Task item
In the listing below, print exactly the lines between the line holding "q == some e" and the line holding "none => 0, 64)", inclusive, and no more.

[Opening Supplied data section]

-- ==== Sys2Proof/Decode.lean ====
section
/-! DEFINITION. The decoder: from a native word of 64 bits or a spatial slot of 96 bits to an instruction or a named refusal, and
the encoder, written from the same tables (R318 to R333). -/

namespace Sys2Proof

-- ## The fields of the formats

/-- Formats A and I (R318). -/
def aWord (w : DWord) : AWord :=
  { ty := w.extractLsb' 52 3, sat := w.getLsbD 51, var := w.extractLsb' 48 3,
    g := { pg := w.extractLsb' 41 7, pn := w.getLsbD 40 }, d := w.extractLsb' 32 8, a := w.extractLsb' 24 8,
    tail := if w.getLsbD 55 then .imm (w.extractLsb' 0 24)
      else .reg (w.extractLsb' 16 8) (w.extractLsb' 8 8) (w.extractLsb' 0 8) }

/-- Formats M and MA (R323). -/
def mWord (w : DWord) : MWord :=
  { width := w.extractLsb' 53 3, order := w.extractLsb' 51 2, scope := w.extractLsb' 48 3,
    g := { pg := w.extractLsb' 41 7, pn := w.getLsbD 40 }, d := w.extractLsb' 32 8, base := w.extractLsb' 24 8,
    index := w.extractLsb' 16 8, imm := w.extractLsb' 0 16 }

/-- Format B (R326). -/
def bWord (w : DWord) : BWord :=
  { fn := w.extractLsb' 48 8, g := { pg := w.extractLsb' 41 7, pn := w.getLsbD 40 }, aux := w.extractLsb' 32 8,
    disp := w.extractLsb' 0 32 }

/-- Format P (R327). -/
def pWord (w : DWord) : PWord :=
  { g := { pg := w.extractLsb' 41 7, pn := w.getLsbD 40 }, pd := w.extractLsb' 33 7, pa := w.extractLsb' 25 7,
    na := w.getLsbD 24, pb := w.extractLsb' 17 7, nb := w.getLsbD 16 }

/-- Format X (R328). -/
def xWord (w : DWord) : XWord :=
  { fsel := w.getLsbD 55, acq := w.getLsbD 54, rel := w.getLsbD 53, scope := w.extractLsb' 50 3,
    g := { pg := w.extractLsb' 41 7, pn := w.getLsbD 40 }, r1 := w.extractLsb' 32 8, r2 := w.extractLsb' 24 8,
    r3 := w.extractLsb' 16 8, d := w.extractLsb' 8 8, variant := w.extractLsb' 0 8 }

/-- Format H (R329). -/
def hWord (w : DWord) : HWord :=
  { wait := w.extractLsb' 44 12, flagA := w.extractLsb' 40 4, flagB := w.extractLsb' 36 4, count := w.extractLsb' 32 4 }

/-- Format S: the control word in [95:32], the operand word in [31:0] (R318, R330). -/
def sWord (w : BitVec 96) : SWord :=
  { care := w.extractLsb' 80 8, value := w.extractLsb' 72 8, ready := w.extractLsb' 68 4, space := w.extractLsb' 64 4,
    tagen := w.getLsbD 63, tagInput := w.extractLsb' 61 2, tagVal := w.extractLsb' 59 2, deq := w.extractLsb' 55 4,
    srcA := w.extractLsb' 51 4, srcB := w.extractLsb' 47 4, out := w.extractLsb' 43 4, ldest := w.extractLsb' 40 3,
    lwe := w.getLsbD 39, pbit := w.extractLsb' 36 3, pkind := w.extractLsb' 34 2, otag := w.extractLsb' 32 2,
    fn := w.extractLsb' 24 7, imm := w.extractLsb' 0 24 }

/-- An instruction, unless the reserved bits are set. -/
def withReserved (zero : Bool) (i : Instr) : Except DecodeError Instr := if zero then .ok i else .error .unusedField

/-- A word whose every field but op is zero (R332). -/
def bareWord (w : DWord) (i : Instr) : Except DecodeError Instr := withReserved (w.extractLsb' 0 56 == 0) i

/-- A P word: fn, bit 32 and [15:0] are zero (R327). -/
def pInstr (w : DWord) (f : PWord → Instr) : Except DecodeError Instr :=
  withReserved (w.extractLsb' 48 8 == 0 && !w.getLsbD 32 && w.extractLsb' 0 16 == 0) (f (pWord w))

/-- An X word: [49:48] is zero (R328). -/
def xInstr (w : DWord) (f : XWord → Instr) : Except DecodeError Instr :=
  withReserved (w.extractLsb' 48 2 == 0) (f (xWord w))

/-- eqp: I = 1, the id in [11:0], every other field zero, the guard included (R383). -/
def eqpInstr (w : DWord) : Except DecodeError Instr :=
  if !w.getLsbD 55 then .error .immediateForm
  else withReserved (w.extractLsb' 12 43 == 0) (.eqp (w.extractLsb' 0 12))

/-- hop: I = 1, the target in [1:0], a guard (R398). -/
def hopInstr (w : DWord) : Except DecodeError Instr :=
  if !w.getLsbD 55 then .error .immediateForm
  else withReserved (w.extractLsb' 48 7 == 0 && w.extractLsb' 2 38 == 0)
    (.hop { pg := w.extractLsb' 41 7, pn := w.getLsbD 40 } (w.extractLsb' 0 2))

/-- trap: I = 1, imm24, a guard (R455). -/
def trapInstr (w : DWord) : Except DecodeError Instr :=
  if !w.getLsbD 55 then .error .immediateForm
  else withReserved (w.extractLsb' 48 7 == 0 && w.extractLsb' 24 16 == 0)
    (.trap { pg := w.extractLsb' 41 7, pn := w.getLsbD 40 } (w.extractLsb' 0 24))

-- ## The opcode map (R332)

/-- The fields of a native word by its op. -/
def splitNative (w : DWord) : Except DecodeError Instr :=
  match (w.extractLsb' 56 8).toNat with
  | 0x01 => .ok (.add (.native (aWord w)))
  | 0x02 => .ok (.sub (.native (aWord w)))
  | 0x03 => .ok (.addc (.native (aWord w)))
  | 0x04 => .ok (.subb (.native (aWord w)))
  | 0x05 => .ok (.mul (.native (aWord w)))
  | 0x06 => .ok (.mulh (.native (aWord w)))
  | 0x07 => .ok (.mad (.native (aWord w)))
  | 0x08 => .ok (.divi (aWord w))
  | 0x09 => .ok (.remi (aWord w))
  | 0x0A => .ok (.min (.native (aWord w)))
  | 0x0B => .ok (.max (.native (aWord w)))
  | 0x0C => .ok (.abs (.native (aWord w)))
  | 0x0D => .ok (.and (.native (aWord w)))
  | 0x0E => .ok (.or (.native (aWord w)))
  | 0x0F => .ok (.xor (.native (aWord w)))
  | 0x10 => .ok (.andn (.native (aWord w)))
  | 0x11 => .ok (.not (.native (aWord w)))
  | 0x12 => .ok (.shl (.native (aWord w)))
  | 0x13 => .ok (.shr (.native (aWord w)))
  | 0x14 => .ok (.sar (.native (aWord w)))
  | 0x15 => .ok (.rot (.native (aWord w)))
  | 0x16 => .ok (.clz (.native (aWord w)))
  | 0x17 => .ok (.popc (.native (aWord w)))
  | 0x18 => .ok (.brev (.native (aWord w)))
  | 0x19 => .ok (.bfx (.native (aWord w)))
  | 0x1A => .ok (.bfi (.native (aWord w)))
  | 0x1B => .ok (.sel (.native (aWord w)))
  | 0x1C => .ok (.cmp (.native (aWord w)))
  | 0x1D => .ok (.lea (.native (aWord w)))
  | 0x20 => .ok (.fadd (.native (aWord w)))
  | 0x21 => .ok (.fsub (.native (aWord w)))
  | 0x22 => .ok (.fmul (.native (aWord w)))
  | 0x23 => .ok (.ffma (.native (aWord w)))
  | 0x24 => .ok (.fmin (.native (aWord w)))
  | 0x25 => .ok (.fmax (.native (aWord w)))
  | 0x26 => .ok (.fcmp (.native (aWord w)))
  | 0x27 => .ok (.fdiv (aWord w))
  | 0x28 => .ok (.frcp (.native (aWord w)))
  | 0x29 => .ok (.frsq (.native (aWord w)))
  | 0x2A => .ok (.fsqrt (.native (aWord w)))
  | 0x2B => .ok (.fexp2 (.native (aWord w)))
  | 0x2C => .ok (.flog2 (.native (aWord w)))
  | 0x2D => .ok (.fsin (.native (aWord w)))
  | 0x2E => .ok (.fcos (.native (aWord w)))
  | 0x2F => .ok (.ftanh (.native (aWord w)))
  | 0x30 => .ok (.fclass (.native (aWord w)))
  | 0x31 => .ok (.frnd (.native (aWord w)))
  | 0x32 => .ok (.fscale (.native (aWord w)))
  | 0x33 => .ok (.cvt (.native (aWord w)))
  | 0x34 => .ok (.pack (.native (aWord w)))
  | 0x35 => .ok (.unpack (.native (aWord w)))
  | 0x36 => .ok (.dot2 (.native (aWord w)))
  | 0x37 => .ok (.dot4 (.native (aWord w)))
  | 0x38 => .ok (.dot8 (.native (aWord w)))
  | 0x40 => .ok (.mov (.native (aWord w)))
  | 0x41 => .ok (.movi (aWord w))
  | 0x42 => .ok (.movh (aWord w))
  | 0x43 => .ok (.shfl (aWord w))
  | 0x44 => .ok (.bcast (aWord w))
  | 0x45 => .ok (.vote (aWord w))
  | 0x46 => .ok (.red (aWord w))
  | 0x47 => .ok (.scan (aWord w))
  | 0x48 => .ok (.mfsr (aWord w))
  | 0x49 => .ok (.mtsr (aWord w))
  | 0x50 => pInstr w .pand
  | 0x51 => pInstr w .por
  | 0x52 => pInstr w .pxor
  | 0x53 => pInstr w .pnot
  | 0x54 => pInstr w .pmov
  | 0x58 => .ok (.br (bWord w))
  | 0x59 => .ok (.brx (bWord w))
  | 0x5A => .ok (.call (bWord w))
  | 0x5B => .ok (.ret (bWord w))
  | 0x5C => .ok (.loop (bWord w))
  | 0x5D => .ok (.yield (bWord w))
  | 0x5E => .ok (.exit (bWord w))
  | 0x5F => bareWord w .serl
  | 0x60 => bareWord w .sere
  | 0x61 => eqpInstr w
  | 0x62 => hopInstr w
  | 0x63 => bareWord w .nop
  | 0x64 => .ok (.cwait (mWord w))
  | 0x65 => bareWord w .bsync
  | 0x70 => .ok (.ld (mWord w))
  | 0x71 => .ok (.st (mWord w))
  | 0x72 => .ok (.lds (mWord w))
  | 0x73 => .ok (.sts (mWord w))
  | 0x74 => .ok (.ldv (mWord w))
  | 0x75 => .ok (.stv (mWord w))
  | 0x76 => .ok (.ldbt (mWord w))
  | 0x77 => .ok (.stbt (mWord w))
  | 0x78 => .ok (.ldc (mWord w))
  | 0x79 => .ok (.prf (mWord w))
  | 0x80 => .ok (.atom (mWord w))
  | 0x81 => .ok (.atoms (mWord w))
  | 0x82 => .ok (.cas (mWord w))
  | 0x83 => .ok (.cass (mWord w))
  | 0x84 => .ok (.fence (mWord w))
  | 0x85 => .ok (.barinit (mWord w))
  | 0x86 => .ok (.arrive (mWord w))
  | 0x87 => .ok (.wait (mWord w))
  | 0x90 => xInstr w .copy
  | 0x91 => xInstr w .gather
  | 0x92 => xInstr w .mma
  | 0x93 => xInstr w .accalloc
  | 0x94 => xInstr w .accgrow
  | 0x95 => xInstr w .accfree
  | 0x96 => xInstr w .accld
  | 0x97 => xInstr w .accst
  | 0x98 => xInstr w .query
  | 0x99 => xInstr w .launch
  | 0x9A => xInstr w .coll
  | 0x9B => xInstr w .waitf
  | 0xA0 => trapInstr w
  | 0xA1 => bareWord w .eret
  | 0xA2 => bareWord w .bkpt
  | 0xA3 => bareWord w .icinv
  | 0xA4 => bareWord w .fbar
  | 0xA5 => xInstr w .tlbinv
  | 0xA6 => xInstr w .btop
  | 0xA7 => bareWord w .halt
  | 0xF0 => withReserved (w.extractLsb' 0 32 == 0) (.clause (hWord w))
  | op => if 0xC0 ≤ op && op ≤ 0xD3 then .error .slotOnly else .error .unassignedOp
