/-- region configure: the row streams of the entry configuration have been delivered and checked; the region is configured, or CONFIG
leaves it unconfigured and the team goes back to T form (R78, R84, R133). -/
def execRegionConfigure (team : Nat) (s : State) : Result :=
  due <|
    match Table.find s.teams team with
    | none => none
    | some t => match t.region with
      | none => none
      | some r =>
        if r.live || r.fault.isSome || t.phase != .placed then none
        else some <| match s.loadPlane t r r.active.cfg r.active.load with
          | .ok p => s.modRegion team fun r => { r with live := true, active := p.withLocals r.latched }
          | .error k => s.failRegion team (SFault.trap k 0)

-- ## Token transfer (R81, R82, R111)

/-- A converter node whose turn it is: the actor names it by the column beyond the region's east edge. -/
def State.convEnv (s : State) : Option (Nat × Team × Conv) :=
  match s.cur with
  | .pe tk col row _ => match Table.find s.teams tk with
    | some t => match t.region with
      | some r =>
        if r.firesAt (r.w - 1) && t.phase == .placed && decide (r.w ≤ col) then
          (r.active.convs.find? fun v => v.k == row).map fun v => (tk, t, v)
        else none
      | none => none
    | none => none
  | _ => none

/-- The tokens on links that travel to the end of a channel. -/
def Plane.inFlight (p : Plane) (w h : Nat) (e : ChanEnd) : Nat :=
  (p.cells.map fun c => (c.links.filter fun l =>
    match c.routes.find? fun q => !q.loc && q.src == l.dir && q.sslot == l.slot with
    | some q => p.chanEnd w h p.fuel c q == some e
    | none => false).length).sum

/-- The tokens that stand at the end of a channel, and how many it holds. -/
def Plane.endLoad (p : Plane) (e : ChanEnd) : Nat × Nat :=
  match e with
  | .queue x y k => (match p.cell x y with
    | some c => (c.inq k).length
    | none => 0, 4)
  | .edge (.port k) => (match p.port k with
    | some q => if q.out then q.queue.length else q.inq.length
    | none => 0, 64)
  | .edge (.conv k) => (match p.convs.find? fun v => v.k == k with
    | some v => v.inq.length
    | none => 0, 4)

/-- The column in which the end of a channel freezes: an edge node freezes with its PE. -/
def ChanEnd.column (w : Nat) (e : ChanEnd) : Nat :=
  match e with
  | .queue x _ _ => x
  | .edge (.port _) => 0
  | .edge (.conv _) => w - 1

/-- The end of a channel holds a credit. -/
def Region.credit (r : Region) (e : ChanEnd) : Bool :=
  let (n, cap) := r.active.endLoad e
  decide (n + r.active.inFlight r.w r.h e < cap) && !r.frozenCol (e.column r.w)

/-- Changes a port or converter of a plane. -/
def Plane.modPort (p : Plane) (k : Nat) (f : Port → Port) : Plane :=
  { p with ports := p.ports.map fun q => if q.k == k then f q else q }
def Plane.modConv (p : Plane) (k : Nat) (f : Conv → Conv) : Plane :=
  { p with convs := p.convs.map fun v => if v.k == k then f v else v }

/-- Where a route entry of a PE takes its next token from, the token, and the plane without it. A faulted port emits none (R91). -/
def Plane.take (p : Plane) (w h : Nat) (c : Cell) (r : Route) : Option (Bool × Token × Plane) :=
  if r.loc then
    match c.outq r.src.toNat with
    | .tok t :: _ => some (true, t, p.modCell c.col c.row fun c =>
        { c with outs := listModify c.outs r.src.toNat List.tail })
    | _ => none
  else match neighbour w h c.col c.row r.src with
    | some _ =>
      match c.links.find? fun l => l.dir == r.src && l.slot == r.sslot with
      | some l => some (false, l.tok, p.modCell c.col c.row fun c =>
          { c with links := c.links.filter fun l => !(l.dir == r.src && l.slot == r.sslot) })
      | none => none
    | none =>
      match p.edge w c.col c.row r.src with
      | some (.port k) => match p.port k with
        | some q => match (if q.faulted then [] else q.queue) with
          | t :: rest => some (true, t, p.modPort k fun q => { q with queue := rest })
          | [] => none
        | none => none
      | some (.conv k) => match p.convs.find? fun v => v.k == k with
        | some v => match v.outq with
          | t :: rest => some (true, t, p.modConv k fun v => { v with outq := rest })
          | [] => none
        | none => none
      | none => none

/-- Puts a token where a route entry leads: an input queue, the neighbour's link slot, or an edge node; none where the link slot is
taken, or where the edge node is a faulted port (R91). Of an indexed port, both inputs join one queue, in the order of arrival, and either carries either
kind of token (DESIGN CHOICE, log 101). -/
def Plane.give (p : Plane) (w h : Nat) (c : Cell) (r : Route) (t : Token) : Option Plane :=
  if r.dlv then some (p.modCell c.col c.row fun c => { c with ins := listModify c.ins r.dst.toNat fun q => q ++ [t] })
  else match neighbour w h c.col c.row r.dst with
    | some (x, y) => match p.cell x y with
      | some d =>
        if d.links.any fun l => l.dir == opposite r.dst && l.slot == r.dslot then none
        else some (p.modCell x y fun d => { d with links := d.links ++ [{ dir := opposite r.dst, slot := r.dslot, tok := t }] })
      | none => none
    | none => match p.edge w c.col c.row r.dst with
      | some (.port k) => if (p.port k).any fun q => q.faulted then none else some (p.modPort k fun q => if q.out then { q with queue := q.queue ++ [t] } else { q with inq := q.inq ++ [t] })
      | some (.conv k) => some (p.modConv k fun v => { v with inq := v.inq ++ [t] })
      | none => none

[Closing Supplied data section]

Solution for this task
    | some q => p.chanEnd w h p.fuel c q == some e
    | none => false).length).sum

/-- The tokens that stand at the end of a channel, and how many it holds. -/
def Plane.endLoad (p : Plane) (e : ChanEnd) : Nat × Nat :=
  match e with
  | .queue x y k => (match p.cell x y with
    | some c => (c.inq k).length
    | none => 0, 4)
  | .edge (.port k) => (match p.port k with
    | some q => if q.out then q.queue.length else q.inq.length
    | none => 0, 64)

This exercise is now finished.